El pronunciamiento impugnado no está exento de motivación, al situar en la base del razonamiento liberatorio el estado de incertidumbre y las dudas que ha suscitado el régimen jurídico de contratos de distribución en exclusiva y comercialización, de larga duración, cuya complejidad explica que se puedan producir resultados procesales diferentes y soluciones jurisdiccionales no homogéneas en la jurisprudencia menor, motivación y fundamento de exención que se acepta y se traslada a la alzada para, en coherencia con lo allí resuelto, proferir también acorde pronunciamiento.

En atención a lo expuesto

Fallo

Que desestimando el recurso de apelación interpuesto por la representación procesal de S.A.T. LA GINETA, contra la sentencia dictada por el Juzgado de Primera Instancia núm.

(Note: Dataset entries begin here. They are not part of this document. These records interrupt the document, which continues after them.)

/-- A property that every action keeps is kept by every command. -/
theorem Keeps.exec {P : State → Prop} (k : Keeps P) (c : Instr) (s t : State) (hs : P s) (h : exec c s = .next t) : P t := by
  cases c
  case startUp p => cases h; exact k.startUp s p hs
  case powerLoss => cases h; exact k.powerLoss s hs
  case badFrame edges =>
    simp only [Machine.exec, execBadFrame] at h
    split at h
    · cases h
    · exact whenPowered_keeps hs (k.frame s s.pending s.clock _ hs) h
  case statusOnlyFrame =>
    simp only [Machine.exec, execStatusOnlyFrame] at h
    exact whenPowered_keeps hs (k.frame s s.pending s.clock _ hs) h
  case badCommand code =>
    simp only [Machine.exec, execBadCommand] at h
    split at h
    · cases h
    · exact hostCommand_keeps k hs (fun u hu => k.writeSense _ _ _ _ hu) h
  case nop =>
    simp only [Machine.exec, execNop] at h
    exact hostCommand_keeps k hs (fun u hu => hu) h
  case identify =>
    simp only [Machine.exec, execIdentify] at h
    exact hostCommand_keeps k hs (fun u hu => hu) h
  case writeStation n e b c a =>
    simp only [Machine.exec, execWriteStation] at h
    refine hostCommand_keeps k hs (fun u hu => ?_) h
    split
    · exact k.writeSense _ _ _ _ hu
    · rename_i hc
      simp at hc
      exact k.slot u n.toNat _ hc.1 (by exact hc.2.1) (by simp; omega) (by simp; omega) (by simp; omega) hu
  case readStation n =>
    simp only [Machine.exec, execReadStation] at h
    refine hostCommand_keeps k hs (fun u hu => ?_) h
    split
    · exact k.writeSense _ _ _ _ hu
    · exact hu
  case loopRestart l =>
    simp only [Machine.exec, execLoopRestart] at h
    refine hostCommand_keeps k hs (fun u hu => ?_) h
    split
    · exact k.writeSense _ _ _ _ hu
    · exact k.loopRestart u _ hu
  case writeBinding i r =>
    simp only [Machine.exec, execWriteBinding] at h
    refine hostCommand_keeps k hs (fun u hu => ?_) h
    split
    · exact k.writeSense _ _ _ _ hu
    rename_i ha
    split
    · exact k.writeSense _ _ _ _ hu
    split
    · exact k.binding u i.toNat _ (by simpa using ha) (by omega) (Or.inl rfl) hu
    split
    · rename_i b hb
      exact k.binding u i.toNat b (by simpa using ha) (by omega) (Or.inr (readRecord_fits hb)) hu
    · exact k.writeSense _ _ _ _ hu
  case readBinding i =>
    simp only [Machine.exec, execReadBinding] at h
    refine hostCommand_keeps k hs (fun u hu => ?_) h
    split
    · exact k.writeSense _ _ _ _ hu
    · exact hu
  case clearBinding i =>
    simp only [Machine.exec, execClearBinding] at h
    refine hostCommand_keeps k hs (fun u hu => ?_) h
    split
    · exact k.writeSense _ _ _ _ hu
    rename_i ha
    split
    · exact k.writeSense _ _ _ _ hu
    · exact k.binding u i.toNat _ (by simpa using ha) (by omega) (Or.inl rfl) hu
  case writeCircuit c e f ho pa cu me =>
    simp only [Machine.exec, execWriteCircuit] at h
    refine hostCommand_keeps k hs (fun u hu => ?_) h
    split
    · exact k.writeSense _ _ _ _ hu
    rename_i ha
    split
    · exact k.writeSense _ _ _ _ hu
    rename_i hc
    split
    · split
      · exact k.writeSense _ _ _ _ hu
      · rename_i he
        refine k.attrs u c.toNat _ (by simpa using ha) (by omega) (by simp only []; omega) rfl (fun h1 => ?_) hu
        simp only [] at h1 ⊢
        by_contra h2
        exact he ⟨h1, by simpa using h2⟩
    · exact k.writeSense _ _ _ _ hu
  case readCircuit c =>
    simp only [Machine.exec, execReadCircuit] at h
    refine hostCommand_keeps k hs (fun u hu => ?_) h
    split
    · exact k.writeSense _ _ _ _ hu
    · exact hu
  case retireCircuit c =>
    simp only [Machine.exec, execRetireCircuit] at h
    refine hostCommand_keeps k hs (fun u hu => ?_) h
    split
    · exact k.writeSense _ _ _ _ hu
    rename_i ha
    split
    · exact k.writeSense _ _ _ _ hu
    split
    · exact k.writeSense _ _ _ _ hu
    rename_i he
    split
    · exact k.discard u hu
    · exact k.retire u c.toNat (by simpa using ha) (by omega) (by simpa using he) hu
  case restoreCircuit c =>
    simp only [Machine.exec, execRestoreCircuit] at h
    refine hostCommand_keeps k hs (fun u hu => ?_) h
    split
    · exact k.writeSense _ _ _ _ hu
    rename_i ha
    split
    · exact k.writeSense _ _ _ _ hu
    · exact k.restore u c.toNat (by simpa using ha) (by omega) hu
  case listHolds c n =>
    simp only [Machine.exec, execListHolds] at h
    refine hostCommand_keeps k hs (fun u hu => ?_) h
    split
    · exact k.writeSense _ _ _ _ hu
    split
    · exact hu
    · exact k.writeSense _ _ _ _ hu
  case groupAdd g c =>
    simp only [Machine.exec, execGroupAdd] at h
    refine hostCommand_keeps k hs (fun u hu => ?_) h
    split
    · exact k.writeSense _ _ _ _ hu
    rename_i ha
    split
    · exact k.writeSense _ _ _ _ hu
    split
    · exact k.writeSense _ _ _ _ hu
    rename_i hd
    split
    · exact k.writeSense _ _ _ _ hu
    rename_i hl
    exact k.groupAdd u g.toNat c.toNat (by simpa using ha) (by omega) (by omega) (by simpa using hd) (by simpa using hl) hu
  case groupRemove g c =>
    simp only [Machine.exec, execGroupRemove] at h
    refine hostCommand_keeps k hs (fun u hu => ?_) h
    split
    · exact k.writeSense _ _ _ _ hu
    rename_i ha
    split
    · exact k.writeSense _ _ _ _ hu
    split
    · exact k.writeSense _ _ _ _ hu
    · exact k.groupRemove u g.toNat _ (by simpa using ha) (by omega) hu
  case groupRead g n =>
    simp only [Machine.exec, execGroupRead] at h
    refine hostCommand_keeps k hs (fun u hu => ?_) h
    split
    · exact k.writeSense _ _ _ _ hu
    split
    · exact hu
    · exact k.writeSense _ _ _ _ hu
  case presetSetEntry p c l =>
    simp only [Machine.exec, execPresetSetEntry] at h
    refine hostCommand_keeps k hs (fun u hu => ?_) h
    split
    · exact k.writeSense _ _ _ _ hu
    rename_i ha
    split
    · exact k.writeSense _ _ _ _ hu
    split
    · rename_i hp
      exact k.presetReplace u p.toNat _ c.toNat l.toNat (by simpa using ha) (by omega) (by omega) (by omega) hp hu
    · rename_i hp
      split
      · exact k.writeSense _ _ _ _ hu
      · rename_i hl
        exact k.presetAppend u p.toNat c.toNat l.toNat (by simpa using ha) (by omega) (by omega) (by omega) hp
          (by simpa using hl) hu
  case presetRemoveEntry p c =>
    simp only [Machine.exec, execPresetRemoveEntry] at h
    refine hostCommand_keeps k hs (fun u hu => ?_) h
    split
    · exact k.writeSense _ _ _ _ hu
    rename_i ha
    split
    · exact k.writeSense _ _ _ _ hu
    split
    · exact k.writeSense _ _ _ _ hu
    · exact k.presetRemove u p.toNat _ (by simpa using ha) (by omega) hu
  case presetSetAttr p f z =>
    simp only [Machine.exec, execPresetSetAttr] at h
    refine hostCommand_keeps k hs (fun u hu => ?_) h
    split
    · exact k.writeSense _ _ _ _ hu
    rename_i ha
    split
    · exact k.writeSense _ _ _ _ hu
    · exact k.presetAttr u p.toNat f.toNat z.toNat (by simpa using ha) (by omega) (by omega) (by omega) hu
  case presetRead p n =>
    simp only [Machine.exec, execPresetRead] at h
    refine hostCommand_keeps k hs (fun u hu => ?_) h
    split
    · exact k.writeSense _ _ _ _ hu
    split
    · exact hu
    · exact k.writeSense _ _ _ _ hu
  case placeHold ch tk n l f p =>
    simp only [Machine.exec, execPlaceHold] at h
    refine hostCommand_keeps k hs (fun u hu => ?_) h
    split
    · exact k.writeSense _ _ _ _ hu
    split
    · exact k.writeSense _ _ _ _ hu
    split
    · exact k.writeSense _ _ _ _ hu
    split
    · exact k.writeSense _ _ _ _ hu
    · rename_i hr
      exact k.place u _ _ _ (Or.inl (by omega)) rfl (Nat.le_of_not_lt hr) (fun h => by cases h) hu
  case releaseHold ch tk n =>
    simp only [Machine.exec, execReleaseHold] at h
    refine hostCommand_keeps k hs (fun u hu => ?_) h
    split
    · exact k.writeSense _ _ _ _ hu
    split
    · exact k.writeSense _ _ _ _ hu
    · exact k.release u _ hu
  case recallPreset p r =>
    simp only [Machine.exec, execRecallPreset] at h
    refine hostCommand_keeps k hs (fun u hu => ?_) h
    split
    · exact k.writeSense _ _ _ _ hu
    split
    · exact k.writeSense _ _ _ _ hu
    split
    · exact k.writeSense _ _ _ _ hu
    split
    · exact k.writeSense _ _ _ _ hu
    · rename_i hr
      exact k.place u _ _ _ (Or.inl (by omega)) rfl (Nat.le_of_not_lt hr) (fun h => by cases h) hu
  case releasePreset p =>
    simp only [Machine.exec, execReleasePreset] at h
    refine hostCommand_keeps k hs (fun u hu => ?_) h
    split
    · exact k.writeSense _ _ _ _ hu
    · exact k.release u _ hu
  case releaseOwner i =>
    simp only [Machine.exec, execReleaseOwner] at h
    refine hostCommand_keeps k hs (fun u hu => ?_) h
    split
    · exact k.writeSense _ _ _ _ hu
    · exact k.release u _ hu
  case setMode m =>
    simp only [Machine.exec, execSetMode] at h
    refine hostCommand_keeps k hs (fun u hu => ?_) h
    split
    · exact k.writeSense _ _ _ _ hu
    · rename_i hm
      obtain ⟨h1, h2⟩ := checkSetMode_ok hm
      split
      · exact hu
      · exact k.mode u _ _ h2 (fun _ => Or.inl h1) hu
  case setZoneMinimum m z v =>
    simp only [Machine.exec, execSetZoneMinimum] at h
    refine hostCommand_keeps k hs (fun u hu => ?_) h
    split
    · split
      · exact k.writeSense _ _ _ _ hu
      · rename_i hc
        exact k.zoneMinimum u _ z.toNat _ (fun he => hc (Or.inl he)) (by omega) hu
    · exact k.writeSense _ _ _ _ hu
  case setHoldoverLevel l =>
    simp only [Machine.exec, execSetHoldoverLevel] at h
    refine hostCommand_keeps k hs (fun u hu => ?_) h
    split
    · exact k.writeSense _ _ _ _ hu
    · exact k.holdoverLevel u l.toNat (by omega) hu
  case lockTake p =>
    simp only [Machine.exec, execLockTake] at h
    refine hostCommand_keeps k hs (fun u hu => ?_) h
    split
    · exact k.writeSense _ _ _ _ hu
    split
    · exact k.writeSense _ _ _ _ hu
    · exact k.lock u _ rfl hu
  case lockRenew t =>
    simp only [Machine.exec, execLockRenew] at h
    refine hostCommand_keeps k hs (fun u hu => ?_) h
    split
    · exact k.writeSense _ _ _ _ hu
    split
    · exact k.writeSense _ _ _ _ hu
    · split
      · exact k.writeSense _ _ _ _ hu
      · exact k.lock u _ rfl hu
    · split
      · exact k.writeSense _ _ _ _ hu
      split
      · exact k.writeSense _ _ _ _ (k.lapse u _ hu)
      · exact k.lock u _ rfl hu
  case lockGive =>
    simp only [Machine.exec, execLockGive] at h
    refine hostCommand_keeps k hs (fun u hu => ?_) h
    split
    · exact k.writeSense _ _ _ _ hu
    · rename_i hm
      exact k.lockFree u hm hu
  case panic =>
    simp only [Machine.exec, execPanic] at h
    exact hostCommand_keeps k hs (fun u hu => k.enterPanic _ hu) h
  case clearPanic =>
    simp only [Machine.exec, execClearPanic] at h
    refine hostCommand_keeps k hs (fun u hu => ?_) h
    split
    · rename_i hc
      exact k.mode u _ _ (by simp) (fun _ => Or.inr hc.2) hu
    · exact k.writeSense _ _ _ _ hu
  case retarget o n =>
    simp only [Machine.exec, execRetarget] at h
    refine hostCommand_keeps k hs (fun u hu => ?_) h
    split
    · exact k.writeSense _ _ _ _ hu
    rename_i ha
    split
    · exact k.writeSense _ _ _ _ hu
    rename_i hc
    simp only [not_or] at hc
    split
    · exact k.writeSense _ _ _ _ hu
    rename_i hr
    split
    · rename_i job hj
      obtain ⟨h1, h2, h3⟩ := continuation_some hj
      exact k.reissue u job h1 (by omega) (by omega) (by rw [h2, h3]; exact hc.2.2) hu
    · exact k.retarget u o.toNat n.toNat (by simpa using ha) (by omega) (by omega) hc.2.2 (by simpa using hr) hu
  case sweepAbort =>
    simp only [Machine.exec, execSweepAbort] at h
    refine hostCommand_keeps k hs (fun u hu => ?_) h
    split
    · rename_i job hj
      exact k.writeSense _ _ _ _ (k.abort u job hj hu)
    · exact k.writeSense _ _ _ _ hu
  case save =>
    simp only [Machine.exec, execSave] at h
    refine hostCommand_keeps k hs (fun u hu => ?_) h
    split
    · exact k.writeSense _ _ _ _ hu
    · exact k.save u hu
  case readSense =>
    simp only [Machine.exec, execReadSense] at h
    exact hostCommand_keeps k hs (fun u hu => k.clearSense u hu) h
  case readRefusal =>
    simp only [Machine.exec, execReadRefusal] at h
    exact hostCommand_keeps k hs (fun u hu => k.clearRefusal u hu) h
  case readEvents =>
    simp only [Machine.exec, execReadEvents] at h
    exact hostCommand_keeps k hs (fun u hu => k.clearEvents u hu) h
  case eventMask =>
    simp only [Machine.exec, execEventMask] at h
    exact hostCommand_keeps k hs (fun u hu => k.mask u _ hu) h
  case restart =>
    simp only [Machine.exec, execRestart] at h
    exact hostCommand_keeps k hs (fun u hu => k.restart u hu) h
  case poll l =>
    simp only [Machine.exec, execPoll] at h
    refine whenPowered_keeps hs ?_ h
    split
    · exact hs
    · rename_i hf
      split
      · rename_i a ha
        exact k.poll s l a (by simpa using hf) ha hs
      · exact hs
  case discoveryPoll l =>
    simp only [Machine.exec, execDiscoveryPoll] at h
    refine whenPowered_keeps hs ?_ h
    split
    · exact hs
    · rename_i hf
      simp only [not_or, Option.not_isSome_iff_eq_none] at hf
      split
      · rename_i a ha
        exact k.discovery s l a hf.1 ha hs
      · exact k.newRound s l hf.1 hs
  case idleReply l a =>
    simp only [Machine.exec, execIdleReply] at h
    exact whenPowered_keeps hs (k.replyOn (fun u n hu => hu) hs) h
  case keyReport l a b ts =>
    simp only [Machine.exec, execKeyReport] at h
    exact whenPowered_keeps hs (k.replyOn (fun u n hu => k.report u l n b ts hu) hs) h
  case stationMiss l =>
    simp only [Machine.exec, execStationMiss] at h
    exact whenPowered_keeps hs (k.replyOn (fun u n hu => hu) hs) h
  case pressEdge =>
    simp only [Machine.exec, execPressEdge] at h
    exact whenPowered_keeps hs (k.resolveNext (fun u e hu => k.resolvePress u e hu) hs) h
  case releaseEdge =>
    simp only [Machine.exec, execReleaseEdge] at h
    exact whenPowered_keeps hs (k.resolveNext (fun u e hu => k.resolveRelease u e hu) hs) h
  case fadeStep =>
    simp only [Machine.exec, execFadeStep] at h
    exact whenPowered_keeps hs (k.fadeStep s _ hs) h
  case minuteTimer =>
    simp only [Machine.exec, execMinuteTimer] at h
    exact whenPowered_keeps hs (k.minute s _ hs) h
  case panicInputActive =>
    simp only [Machine.exec, execPanicInputActive] at h
    exact whenPowered_keeps hs (k.panicInput s hs) h
  case panicInputInactive =>
    simp only [Machine.exec, execPanicInputInactive] at h
    exact whenPowered_keeps hs (k.panicInputOff s hs) h
  case lockTimerExpiry =>
    simp only [Machine.exec, execLockTimerExpiry] at h
    refine whenPowered_keeps hs ?_ h
    split
    · exact k.lapse s _ hs
    · exact hs
  case refreshTimer r =>
    simp only [Machine.exec, execRefreshTimer] at h
    exact whenPowered_keeps hs (k.refresh s r.toNat _ r.isLt hs) h
  case statusReply r es =>
    simp only [Machine.exec, execStatusReply] at h
    refine whenPowered_keeps hs ?_ h
    unfold State.endTransaction
    split
    · exact k.recompute s hs
    · rename_i q hq
      simp only []
      split
      · rename_i hc
        obtain ⟨rfl, hfit⟩ := hc
        exact k.status s r.toNat es hq hfit r.isLt hs
      · rw [State.recomputeImages_same (rackMissed_inputs _ q)]
        exact k.rackMiss s q hq hs
  case rackMiss =>
    simp only [Machine.exec, execRackMiss] at h
    refine whenPowered_keeps hs ?_ h
    unfold State.endTransaction
    split
    · exact hs
    · rename_i q hq
      exact k.rackMiss s q hq hs
  case faultMinuteTimer =>
    simp only [Machine.exec, execFaultMinuteTimer] at h
    exact whenPowered_keeps hs (k.faultMinute s _ hs) h
  case sweepVisit =>
    simp only [Machine.exec, execSweepVisit] at h
    refine whenPowered_keeps hs ?_ h
    split
    · rename_i job hj
      exact k.visit s job hj hs
    · exact hs
  case saveCompletion =>
    simp only [Machine.exec, execSaveCompletion] at h
    refine whenPowered_keeps hs ?_ h
    split
    · rename_i hst
      exact k.saved s _ _ hst hs
    · exact hs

Dos de Murcia el 28 de noviembre de 2002, CONFIRMAMOS dicha resolución, sin hacer expreso pronunciamiento sobre las costas del recurso.

Una vez notificada a las partes, remítanse los autos principales con testimonio de la presente resolución al Juzgado de origen.

Así por esta nuestra sentencia, definitivamente juzgando, certificación de la cual se unirá al Rollo de Sala, lo pronunciamos, mandamos y firmamos.